◆ **WORK ORDER**: All lines in the listing below from the one containing "theorem execSpeedInitTimeout_ev (n" through the last should be written out exactly, and only those.
[DATA PROVIDED Boundary: Start]
theorem execFioInCfgWrite_ev (a : Acc) (i : Fin 12) (n : Fin 8) (v : ℕ) (s : State) : ∃ u, (execFioInCfgWrite a i n v s) = .next u ∧ Evolves s u := by
  refine ⟨_, rfl, ?_⟩
  repeat' first | (with_reducible first | exact Evolves.refl | assumption | apply State.writeAt_ev | apply State.fioInCfg_ev | refine Evolves.ite ?_ fun _ => ?_ | intro _ | rfl) | exact rfl | assumption | split | dsimp only

theorem execFioOutCfgWrite_ev (a : Acc) (i : Fin 12) (n : Fin 8) (v : ℕ) (s : State) : ∃ u, (execFioOutCfgWrite a i n v s) = .next u ∧ Evolves s u := by
  refine ⟨_, rfl, ?_⟩
  repeat' first | (with_reducible first | exact Evolves.refl | assumption | apply State.writeAt_ev | apply State.fioOutCfg_ev | refine Evolves.ite ?_ fun _ => ?_ | intro _ | rfl) | exact rfl | assumption | split | dsimp only

theorem execFioRefreshSlot_ev (i : Fin 12) (got : Bool) (seen : List ℕ) (mv : ℕ) (s : State) : ∃ u, (execFioRefreshSlot i got seen mv s) = .next u ∧ Evolves s u := by
  refine ⟨_, rfl, ?_⟩
  repeat' first | (with_reducible first | exact Evolves.refl | assumption | apply State.refreshSlot_ev | refine Evolves.ite ?_ fun _ => ?_ | intro _ | rfl) | exact rfl | assumption | split | dsimp only

theorem execFioUplinkTimeout_ev (i : Fin 12) (bad : Bool) (s : State) : ∃ u, (execFioUplinkTimeout i bad s) = .next u ∧ Evolves s u := by
  refine ⟨_, rfl, ?_⟩
  repeat' first | (with_reducible first | exact Evolves.refl | assumption | apply State.fioMiss_ev | refine Evolves.ite ?_ fun _ => ?_ | intro _ | rfl) | exact rfl | assumption | split | dsimp only

theorem execFioUplinkReceived_ev (i : Fin 12) (b : List Byte) (s : State) : ∃ u, (execFioUplinkReceived i b s) = .next u ∧ Evolves s u := by
  refine ⟨_, rfl, ?_⟩
  repeat' first | (with_reducible first | exact Evolves.refl | assumption | apply State.uplink_ev | refine Evolves.ite ?_ fun _ => ?_ | intro _ | rfl) | exact rfl | assumption | split | dsimp only

theorem execIslandMonostableExpiry_ev (i : Fin 12) (s : State) : ∃ u, (execIslandMonostableExpiry i s) = .next u ∧ Evolves s u := by
  refine ⟨_, rfl, ?_⟩
  repeat' first | (with_reducible first | exact Evolves.refl | assumption | apply State.updIl_ev | refine Evolves.ite ?_ fun _ => ?_ | intro _ | rfl) | exact rfl | assumption | split | dsimp only

theorem execIslandParityError_ev (i : Fin 12) (s : State) : ∃ u, (execIslandParityError i s) = .next u ∧ Evolves s u := by
  refine ⟨_, rfl, ?_⟩
  repeat' first | (with_reducible first | exact Evolves.refl | assumption | apply State.updIl_ev | refine Evolves.ite ?_ fun _ => ?_ | intro _ | rfl) | exact rfl | assumption | split | dsimp only

theorem execOutputCurrentLimitExpiry_ev (i : Fin 12) (n : Fin 8) (s : State) : ∃ u, (execOutputCurrentLimitExpiry i n s) = .next u ∧ Evolves s u := by
  refine ⟨_, rfl, ?_⟩
  repeat' first | (with_reducible first | exact Evolves.refl | assumption | apply State.updIl_ev | refine Evolves.ite ?_ fun _ => ?_ | intro _ | rfl) | exact rfl | assumption | split | dsimp only

theorem execIslandOvercurrentTrip_ev (i : Fin 12) (s : State) : ∃ u, (execIslandOvercurrentTrip i s) = .next u ∧ Evolves s u := by
  refine ⟨_, rfl, ?_⟩
  repeat' first | (with_reducible first | exact Evolves.refl | assumption | apply State.updIl_ev | refine Evolves.ite ?_ fun _ => ?_ | intro _ | rfl) | exact rfl | assumption | split | dsimp only

theorem execTrackEdge_ev (n : Fin 8) (l1 : ℕ) (l2 : ℕ) (held : Bool) (s : State) : ∃ u, (execTrackEdge n l1 l2 held s) = .next u ∧ Evolves s u := by
  refine ⟨_, rfl, ?_⟩
  repeat' first | (with_reducible first | exact Evolves.refl | assumption | apply State.trackEdge_ev | refine Evolves.ite ?_ fun _ => ?_ | intro _ | rfl) | exact rfl | assumption | split | dsimp only

theorem execSensorSupplyFault_ev (n : Fin 8) (mv : ℕ) (limiting : Bool) (s : State) : ∃ u, (execSensorSupplyFault n mv limiting s) = .next u ∧ Evolves s u := by
  refine ⟨_, rfl, ?_⟩
  repeat' first | (with_reducible first | exact Evolves.refl | assumption | apply State.updSp_ev | apply State.spdFail_ev | refine Evolves.ite ?_ fun _ => ?_ | intro _ | rfl) | exact rfl | assumption | split | dsimp only

theorem execStandstillTimeout_ev (n : Fin 8) (s : State) : ∃ u, (execStandstillTimeout n s) = .next u ∧ Evolves s u := by
  refine ⟨_, rfl, ?_⟩
  repeat' first | (with_reducible first | exact Evolves.refl | assumption | apply State.updSp_ev | refine Evolves.ite ?_ fun _ => ?_ | intro _ | rfl) | exact rfl | assumption | split | dsimp only

theorem execSpeedEvaluation_ev (s : State) : ∃ u, (execSpeedEvaluation s) = .next u ∧ Evolves s u := by
  refine ⟨_, rfl, ?_⟩
  repeat' first | (with_reducible first | exact Evolves.refl | assumption | apply State.spdEval_ev | refine Evolves.ite ?_ fun _ => ?_ | intro _ | rfl) | exact rfl | assumption | split | dsimp only

theorem execSpeedRegisterUpdate_ev (s : State) : ∃ u, (execSpeedRegisterUpdate s) = .next u ∧ Evolves s u := by
  refine ⟨_, rfl, ?_⟩
  repeat' first | (with_reducible first | exact Evolves.refl | assumption | apply State.spdUpdate_ev | refine Evolves.ite ?_ fun _ => ?_ | intro _ | rfl) | exact rfl | assumption | split | dsimp only

theorem execSpeedReadmit_ev (a : Acc) (mask : ℕ) (s : State) : ∃ u, (execSpeedReadmit a mask s) = .next u ∧ Evolves s u := by
  refine ⟨_, rfl, ?_⟩
  repeat' first | (with_reducible first | exact Evolves.refl | assumption | apply State.writeAt_ev | apply State.spdCmd_ev | refine Evolves.ite ?_ fun _ => ?_ | intro _ | rfl) | exact rfl | assumption | split | dsimp only

theorem execOdometerZero_ev (a : Acc) (mask : ℕ) (s : State) : ∃ u, (execOdometerZero a mask s) = .next u ∧ Evolves s u := by
  refine ⟨_, rfl, ?_⟩
  repeat' first | (with_reducible first | exact Evolves.refl | assumption | apply State.writeAt_ev | apply State.spdCmd_ev | refine Evolves.ite ?_ fun _ => ?_ | intro _ | rfl) | exact rfl | assumption | split | dsimp only

theorem execMwResetRelease_ev (s : State) : ∃ u, (execMwResetRelease s) = .next u ∧ Evolves s u := by
  refine ⟨_, rfl, ?_⟩
  repeat' first | (with_reducible first | exact Evolves.refl | assumption | apply State.mwStop_ev | apply State.updMw_ev | refine Evolves.ite ?_ fun _ => ?_ | intro _ | rfl) | exact rfl | assumption | split | dsimp only

theorem execMwTrackEdge_ev (n : Fin 8) (a : Bool) (b : Bool) (s : State) : ∃ u, (execMwTrackEdge n a b s) = .next u ∧ Evolves s u := by
  refine ⟨_, rfl, ?_⟩
  repeat' first | (with_reducible first | exact Evolves.refl | assumption | apply State.mwEdge_ev | refine Evolves.ite ?_ fun _ => ?_ | intro _ | rfl) | exact rfl | assumption | split | dsimp only

theorem execMwStandstillEntry_ev (s : State) : ∃ u, (execMwStandstillEntry s) = .next u ∧ Evolves s u := by
  refine ⟨_, rfl, ?_⟩
  repeat' first | (with_reducible first | exact Evolves.refl | assumption | apply State.mwStandstill_ev | refine Evolves.ite ?_ fun _ => ?_ | intro _ | rfl) | exact rfl | assumption | split | dsimp only

theorem execTrackFaultTimeout_ev (n : Fin 8) (mw : Bool) (t2 : Bool) (lv : ℕ) (s : State) : ∃ u, (execTrackFaultTimeout n mw t2 lv s) = .next u ∧ Evolves s u := by
  refine ⟨_, rfl, ?_⟩
  repeat' first | (with_reducible first | exact Evolves.refl | assumption | apply State.mwFail_ev | apply State.trackFaultAt_ev | refine Evolves.ite ?_ fun _ => ?_ | intro _ | rfl) | exact rfl | assumption | split | dsimp only

theorem execSpeedInitTimeout_ev (n : Fin 8) (mw : Bool) (s : State) : ∃ u, (execSpeedInitTimeout n mw s) = .next u ∧ Evolves s u := by
  refine ⟨_, rfl, ?_⟩
  repeat' first | (with_reducible first | exact Evolves.refl | assumption | apply State.mwEval_ev | apply State.updMw_ev | apply State.updSp_ev | refine Evolves.ite ?_ fun _ => ?_ | intro _ | rfl) | exact rfl | assumption | split | dsimp only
[DATA PROVIDED Boundary: End]
◆ **ANSWER SPACE**:
theorem execSpeedInitTimeout_ev (n : Fin 8) (mw : Bool) (s : State) : ∃ u, (execSpeedInitTimeout n mw s) = .next u ∧ Evolves s u := by
  refine ⟨_, rfl, ?_⟩
  repeat' first | (with_reducible first | exact Evolves.refl | assumption | apply State.mwEval_ev | apply State.updMw_ev | apply State.updSp_ev | refine Evolves.ite ?_ fun _ => ?_ | intro _ | rfl) | exact rfl | assumption | split | dsimp only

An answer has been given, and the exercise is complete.